Antara Paguyuban dan Perusahaan

Saya keturunan orang Jawa dan dibesarkan di Yogyakarta. Tapi, hingga setua ini, entah mengapa saya selalu canggung untuk menyatu benar-benar ke dalam budaya Jawa. Mungkin karena budaya Jawa kental oleh bahasa-bahasa rahasia yang hanya bisa saya kenali dari permukaannya saja. Bahkan, untuk sekedar melangkah masuk ke dalamnya sebentar saja, saya berkeringat dingin. Apalagi jika harus beredar di dalamnya untuk waktu yang lama.

Tapi, itu bukan berarti saya tidak terpengaruh sama sekali oleh budaya Jawa. Yang pertama, jelas logat saya yang medhok ini susah sekali untuk dihilangkan. Yang kedua, indoktrinasi selama lebih dari dua puluh tahun membuat sebagian dari norma-normanya tertanam sebagai rasa tidak enak dalam hati jika melanggarnya. Boleh dibilang ibarat mobil, body Jawa, mesin entah dari mana.

Selama sepuluh bulan saya melarikan diri dari kenyataan hidup dan menyepi di sebuah dataran tinggi. Kemiripan tempat tinggal ini dengan tempat lahir saya, membuat saya makin memahami arti hubungan antar manusia. Untungnya, ini adalah tempat kerja. Malangnya, saya sama sekali tidak bisa menguasai bahasa daerahnya. Dua hal ini membuat saya bisa berinteraksi dan belajar menjadi manusia tulen, sebagaimana layaknya manusia-manusia yang lain. Saya tidak perlu takut salah berbahasa halus, karena memang tidak bisa sama sekali. Saya tidak pernah kehabisan bahan untuk dibahas, karena yang dibahas adalah software engineering, dan bukannya cara mengusir garangan dari sawah. Saya tidak akan absen dari pertemuan, karena itu adalah tugas utama saya, dan bukannya karena wajib setor muka dengan alasan loyalitas terhadap paguyuban.

Sebuah Paguyuban

Kalau kita membayangkan suatu perusahaan, maka kita membayangkan sebuah lembaga dengan tujuan utama untuk mencari untung sebesar-besarnya. Caranya bisa macam-macam, dan ini tergantung ego, pengalaman, dan kemampuan pengendali-pengendalinya, mulai dari jualan beras, jualan sabun bikinan sendiri, hingga jualan (tenaga) orang. Semua cara dipikirkan dan diusahakan agar perusahaan lestari, bahkan berkembang besar.

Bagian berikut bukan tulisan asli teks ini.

theorem GoesTo.eq_target {a : Int} {b : Byte} (h : GoesTo i s a) (hf : i.form = .rel b) : a = Claims.target s b := by
  cases h with
  | branch b' hf' _ => cases hf.symm.trans hf'; rfl
  | jmp w hi => subst hi; cases hf
  | jsr w hi => subst hi; cases hf
  | rts hi _ => subst hi; cases hf

theorem GoesTo.eq_word {a : Int} {w : Addr} (h : GoesTo i s a) (hi : i = .jmpAbs w ∨ i = .jsr w) : a = w.toNat := by
  cases h with
  | jmp w' hi' => subst hi'; rcases hi with h | h <;> cases h; rfl
  | jsr w' hi' => subst hi'; rcases hi with h | h <;> cases h; rfl
  | branch b hf _ => rcases hi with rfl | rfl <;> cases hf
  | rts hi' _ => subst hi'; rcases hi with h | h <;> cases h

theorem GoesTo.eq_returnTarget {a : Int} (h : GoesTo .rts s a) : a = Claims.returnTarget s := by
  cases h with
  | rts => rfl
  | jmp w hi => cases hi
  | jsr w hi => cases hi
  | branch b hf _ => cases hf

end

/-! ### JSR and RTS -/

/-- A JSR that commits counts the call (spec/10_state.md R38). -/
theorem execJsr_depth {w : Addr} {s t : State} (h : execJsr w s = .next t) (ht : t.outcome = .running) :
    t.depth = s.depth + 1 := by
  rcases withOperandBytes_cases (by decide) (by decide) h with ⟨_, h⟩ | ⟨_, rfl⟩
  · rw [← result_next_inj.1 h]
  · cases ht

/-- An RTS that commits had a call to count down. -/
theorem execRts_depth {s t : State} (h : execRts s = .next t) (ht : t.outcome = .running) : t.depth + 1 = s.depth := by
  unfold execRts at h
  split at h
  · rw [← result_next_inj.1 h] at ht
    cases ht
  · rcases withAddress_cases h with ⟨_, _, h⟩ | ⟨_, rfl⟩
    · rw [← result_next_inj.1 h]
      exact Nat.sub_add_cancel (by omega)
    · cases ht

theorem execRts_terminal {s : State} (hd : s.depth = 0) :
    execRts s = .next { s with outcome := .returned, steps := s.steps + 1 } := if_pos hd

/-! ### A step, a launch -/

theorem step_steps {s t : State} (hr : s.outcome = .running) (h : step s = .next t) (ht : t.outcome = .running) :
    t.steps = s.steps + 1 := by
  rcases step_cases hr h with ⟨_, rfl⟩ | ⟨_, _, rfl⟩ | ⟨_, _, d, _, _, rfl⟩ | ⟨_, _, i, rest, _, _, _, _, he⟩
  · cases ht
  · cases ht
  · cases ht
  · exact exec_steps he ht

theorem launch_some {li : LaunchInputs} {s : State} (h : launch li = some s) : li.wf ∧ s = li.state := by
  unfold launch at h
  split at h
  · exact ⟨‹_›, (Option.some.inj h).symm⟩
  · cases h

end Sys2Proof.Machine
end

section
/-! PROOFS. The stack and the flags as spec/10_state.md R27, R28, R32 and R35 spell them. -/

namespace Sys2Proof.Machine

theorem State.push_eq (s : State) (v : Byte) :
    s.push v = { s with mem := s.mem.write (0x0100 + s.sp.toNat) v, sp := s.sp - 1 } := by
  rw [← stackAddr_toNat]
  rfl

theorem State.pulled_eq (s : State) : s.pulled = s.mem.read (0x0100 + (s.sp + 1).toNat) := by
  rw [State.pulled, State.byteAt, stackAddr_toNat]

/-- The byte pulled after a push is the byte pushed: one more than the new `SP` names the slot that was
written, wherever it wraps. -/
theorem State.pulled_push {s : State} (v : Byte) (hm : s.mem.wf) : (s.push v).pulled = v := by
  simp only [State.pulled, State.byteAt, State.sp_push, State.mem_push, BitVec.sub_add_cancel]
  exact Memory.read_write_same v hm

theorem State.setNZ_eq (s : State) (v : Byte) : s.setNZ v = { s with z := decide (v = 0), n := v.getLsbD 7 } := by
  rw [← bit_seven]
  rfl

/-- Each bit of the packed flags, decided over the eight values of N, Z and C. -/
theorem State.packedFlags_getLsbD (s : State) {k : Nat} (hk : k < 8) :
    s.packedFlags.getLsbD k = if k = 7 then s.n else if k = 1 then s.z else if k = 0 then s.c else false := by
  unfold State.packedFlags
  generalize s.n = n, s.z = z, s.c = c
  revert n z c k
  decide

end Sys2Proof.Machine
end

section
/-! PROOFS. The statements about the state (spec/10_state.md): O25, O31, O32, O33, O26, O34. -/

namespace Sys2Proof.Proofs

open Sys2Proof.Machine

/-- Settles O25: `push` and `pulled` in the spec's words, and the pull after a push. -/
theorem stackDiscipline : Obligations.StackDiscipline := by
  refine ⟨State.push_eq, fun s => ⟨rfl, s.pulled_eq⟩, fun s v hm => ⟨State.pulled_push v hm, ?_⟩, fun s v hsp => ?_,
    fun s hsp => ?_⟩
  · exact BitVec.sub_add_cancel s.sp 1
  · simp [State.push_eq, hsp]
  · simp [State.pulled_eq, hsp]

/-- Settles O31, from everything an instruction can do: a commit advances or goes to its one target. -/
theorem advanceOrRedirect : Obligations.AdvanceOrRedirect := by
  refine ⟨fun i s t _ h ht => ⟨exec_pc_advance h ht, fun w hw => ?_, fun b hf hb => ?_, fun hi => ?_⟩,
    fun i s hx hr he hp => exec_noNext hx hr he hp⟩
  · have hr : Claims.redirects i s = true := by rcases hw with rfl | rfl <;> rfl
    exact BitVec.eq_of_toNat_eq (Int.ofNat.inj ((exec_pc_goesTo h ht hr).eq_word hw))
  · have hr : Claims.redirects i s = true := by simp [Claims.redirects, hb]
    exact (exec_pc_goesTo h ht hr).eq_target hf
  · subst hi
    exact Int.ofNat.inj (exec_pc_goesTo h ht rfl).eq_returnTarget

/-- Settles O32: a commit counts, and over other counters an instruction does the same (`Recount.exec_apply`). -/
theorem stepsCounter : Obligations.StepsCounter := by
  refine ⟨fun li s h => ?_, fun s t => step_steps, fun s hr hb => ?_, fun i s t n b => exec_withSteps n b⟩
  · rw [(launch_some h).2]
    rfl
  · exact step_of_fetch_raised hr (fetch_budget hb)

/-- Settles O33: JSR and RTS by their cases, every other instruction by `Recount.exec_apply`. -/
theorem depthCounter : Obligations.DepthCounter := by
  refine ⟨fun li s h => ?_, fun w s t _ h ht => execJsr_depth h ht, fun s t _ h ht => execRts_depth h ht,
    fun s => execRts_terminal, fun i s t d hi h => ⟨exec_depth hi h, exec_withDepth d hi h⟩⟩
  rw [(launch_some h).2]
  rfl

/-- Settles O26. -/
theorem flagLaws : Obligations.FlagLaws := by
  refine ⟨State.setNZ_eq, fun s => ⟨rfl, rfl⟩, fun s => ?_⟩
  refine ⟨s.packedFlags_getLsbD (by omega), s.packedFlags_getLsbD (by omega), s.packedFlags_getLsbD (by omega),
    fun k h₂ h₆ => ?_⟩
  rw [s.packedFlags_getLsbD (by omega), if_neg (by omega), if_neg (by omega), if_neg (by omega)]

/-- Settles O34: an accepted launch is the launch state, whose PC is START because START is in the address space. -/
theorem runInputsAndOutputs : Obligations.RunInputsAndOutputs := by
  refine ⟨fun li s h => ?_, fun s => ⟨fun h => if_pos h, fun h => if_neg h⟩⟩
  obtain ⟨⟨hstart, _⟩, rfl⟩ := launch_some h
  exact ⟨rfl, Nat.mod_eq_of_lt hstart, rfl, rfl, rfl, rfl, rfl, rfl⟩

end Sys2Proof.Proofs
end

section
/-! PROOFS. What the fetch gives and raises (spec/20_memory.md R56), and the effective addresses and the branch target as
spec/20_memory.md R60 to R67 spell them. -/

namespace Sys2Proof

/-- A format looks at no operand byte beyond its size (spec/30_encoding.md R71). -/
theorem Make.build_take (m : Make) (bytes : List Byte) :
    m.build ((bytes.take (m.size - 1)).getD 0 0) ((bytes.take (m.size - 1)).getD 1 0) =
      m.build (bytes.getD 0 0) (bytes.getD 1 0) := by
  cases m <;> simp [Make.build, Make.size, List.getD_eq_getElem?_getD]

/-- An instruction decodes from its own bytes alone. -/
theorem decode_take {bytes rest : List Byte} {i : Instr} (h : decode bytes = .instr i rest) :
    decode (bytes.take i.size) = .instr i [] := by
  obtain ⟨op, tl, r, rfl, hr, hl, rfl, _⟩ := decode_instr_cases h
  have hrow := (lookup_some hr).1
  obtain ⟨_, _, hmode⟩ := allRows_make r hrow (tl.getD 0 0) (tl.getD 1 0)
  have hmake : r.size = r.make.size := (allRows_size r hrow).symm
  have hsize : (r.make.build (tl.getD 0 0) (tl.getD 1 0)).size = r.make.size := (congrArg Mode.size hmode).trans hmake
  have hpos := r.size_pos
  have hlen : (tl.take (r.make.size - 1)).length = r.make.size - 1 := List.length_take_of_le (by omega)
  rw [hsize, List.take_cons (by omega), decode_instr hr (by omega), r.make.build_take, hmake, List.drop_take_self]

end Sys2Proof

namespace Sys2Proof.Machine

/-! ### Fetch -/

/-- The bytes a size calls for, where they are in the address space. -/
theorem window_take (m : Memory) {n k : Nat} (hn : n ≤ 3) (h : k + n ≤ 65536) :
    (m.window 3 k).take n = [m.read k, m.read (k + 1), m.read (k + 2)].take n := by
  refine List.ext_getElem? fun j => ?_
  by_cases hj : j < n
  · rw [List.getElem?_take_of_lt hj, List.getElem?_take_of_lt hj, window_get m (by omega) (by omega)]
    obtain rfl | rfl | rfl : j = 0 ∨ j = 1 ∨ j = 2 := by omega
    all_goals rfl
  · rw [List.getElem?_take_eq_none (by omega), List.getElem?_take_eq_none (by omega)]

theorem opcodeTable_size_le {op : Byte} {d : Descriptor} (h : opcodeTable op = some d) : d.size ≤ 3 := by
  obtain ⟨r, _, rfl⟩ := opcodeTable_some h
  exact r.size_le

/-- A step that fetches all its bytes executes what they decode to. -/
theorem step_of_bytesInSpace {s : State} {d : Descriptor} (hr : Ready s) (hd : opcodeTable (s.byteAt s.pc) = some d)
    (hx : inExecSet (s.byteAt s.pc) = true) (hb : s.pc.toNat + d.size ≤ 65536) :
    ∃ i, decode ((s.mem.window 3 s.pc.toNat).take d.size) = .instr i [] ∧ step s = exec i s := by
  obtain ⟨hrun, hbudget⟩ := hr
  obtain ⟨i, rest, hi, _, rfl⟩ := decode_fetchWindow hd hb
  exact ⟨i, decode_take hi, step_of_fetch_instr hrun (fetch_instr hbudget hx hi)⟩

/-- A step whose operand bytes are not all in the address space raises for the first address past its end. -/
theorem step_of_missing {s : State} {d : Descriptor} (hr : Ready s) (hd : opcodeTable (s.byteAt s.pc) = some d)
    (hx : inExecSet (s.byteAt s.pc) = true) (hm : 65536 < s.pc.toNat + d.size) :
    step s = .next (Claims.violation s 65536) := by
  obtain ⟨hrun, hbudget⟩ := hr
  exact step_of_fetch_raised hrun (fetch_missing hbudget hx hd hm)

/-! ### An instruction whose effective address is outside -/

/-- BIT, the one decoded-only instruction with a memory operand, has no mode that leaves the address space. -/
theorem DecodedOnlyInstr.effectiveAddress_le {i : Instr} {r : MemRef} (h : DecodedOnlyInstr i) (hf : i.form = .mem r)
    (s : State) : effectiveAddress r s ≤ 65535 := by
  have hbit : (∃ b, r = .zp b) ∨ ∃ w, r = .abs w := by
    cases i <;>
      simp [DecodedOnlyInstr, Instr.mnemonic, Instr.mode, Instr.form, OperandForm.mode, MemRef.mode] at h <;> cases hf
    case bitZp b => exact .inl ⟨b, rfl⟩
    case bitAbs w => exact .inr ⟨w, rfl⟩
  obtain ⟨b, rfl⟩ | ⟨w, rfl⟩ := hbit
  · exact Nat.le_trans (Nat.le_of_lt b.isLt) (by decide)
  · exact Nat.le_of_lt_succ w.isLt

/-- An executed instruction with a memory operand checks its operand bytes, then its effective address, before anything else. -/
theorem exec_mem {i : Instr} {r : MemRef} (hf : i.form = .mem r) (s : State) :
    DecodedOnlyInstr i ∨ ∃ k, exec i s = withOperandBytes (memRefSize r) s (withEffectiveAddress r s k) := by
  have hsrc := form_of_source_mem.2 hf
  have hplace := form_of_place_mem.2 hf
  have h := exec_does i s
  generalize exec i s = res at h
  cases h with
  | load _ src _ hf' => cases hsrc.symm.trans hf'; exact .inr ⟨_, rfl⟩
  | store _ ref _ hf' => cases hf.symm.trans hf'; exact .inr ⟨_, rfl⟩
  | accumulate _ src _ hf' => cases hsrc.symm.trans hf'; exact .inr ⟨_, rfl⟩
  | compare _ src _ hf' => cases hsrc.symm.trans hf'; exact .inr ⟨_, rfl⟩
  | modify _ p _ hf' => cases hplace.symm.trans hf'; exact .inr ⟨_, rfl⟩
  | move _ _ _ hf' => cases hf.symm.trans hf'
  | branch _ _ _ hf' => cases hf.symm.trans hf'
  | unsupported hm => exact .inl hm
  | _ => rename_i hi; subst hi; cases hf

Tapi, ternyata bukan itu satu-satunya orang mendirikan perusahaan. Ada yang mendirikan perusahaan karena sebuah cita-cita besar membangun bangsa ke arah yang lebih maju. Ada yang mendirikan perusahaan untuk memberi lapangan pekerjaan bagi putera puteri terbaik bangsa. Ada juga yang mendirikan perusahaan karena alasan sederhana, yaitu ego tidak mau bekerja untuk orang lain. Alasan-alasan non teknis inilah di antaranya yang membentuk budaya kerja suatu perusahaan.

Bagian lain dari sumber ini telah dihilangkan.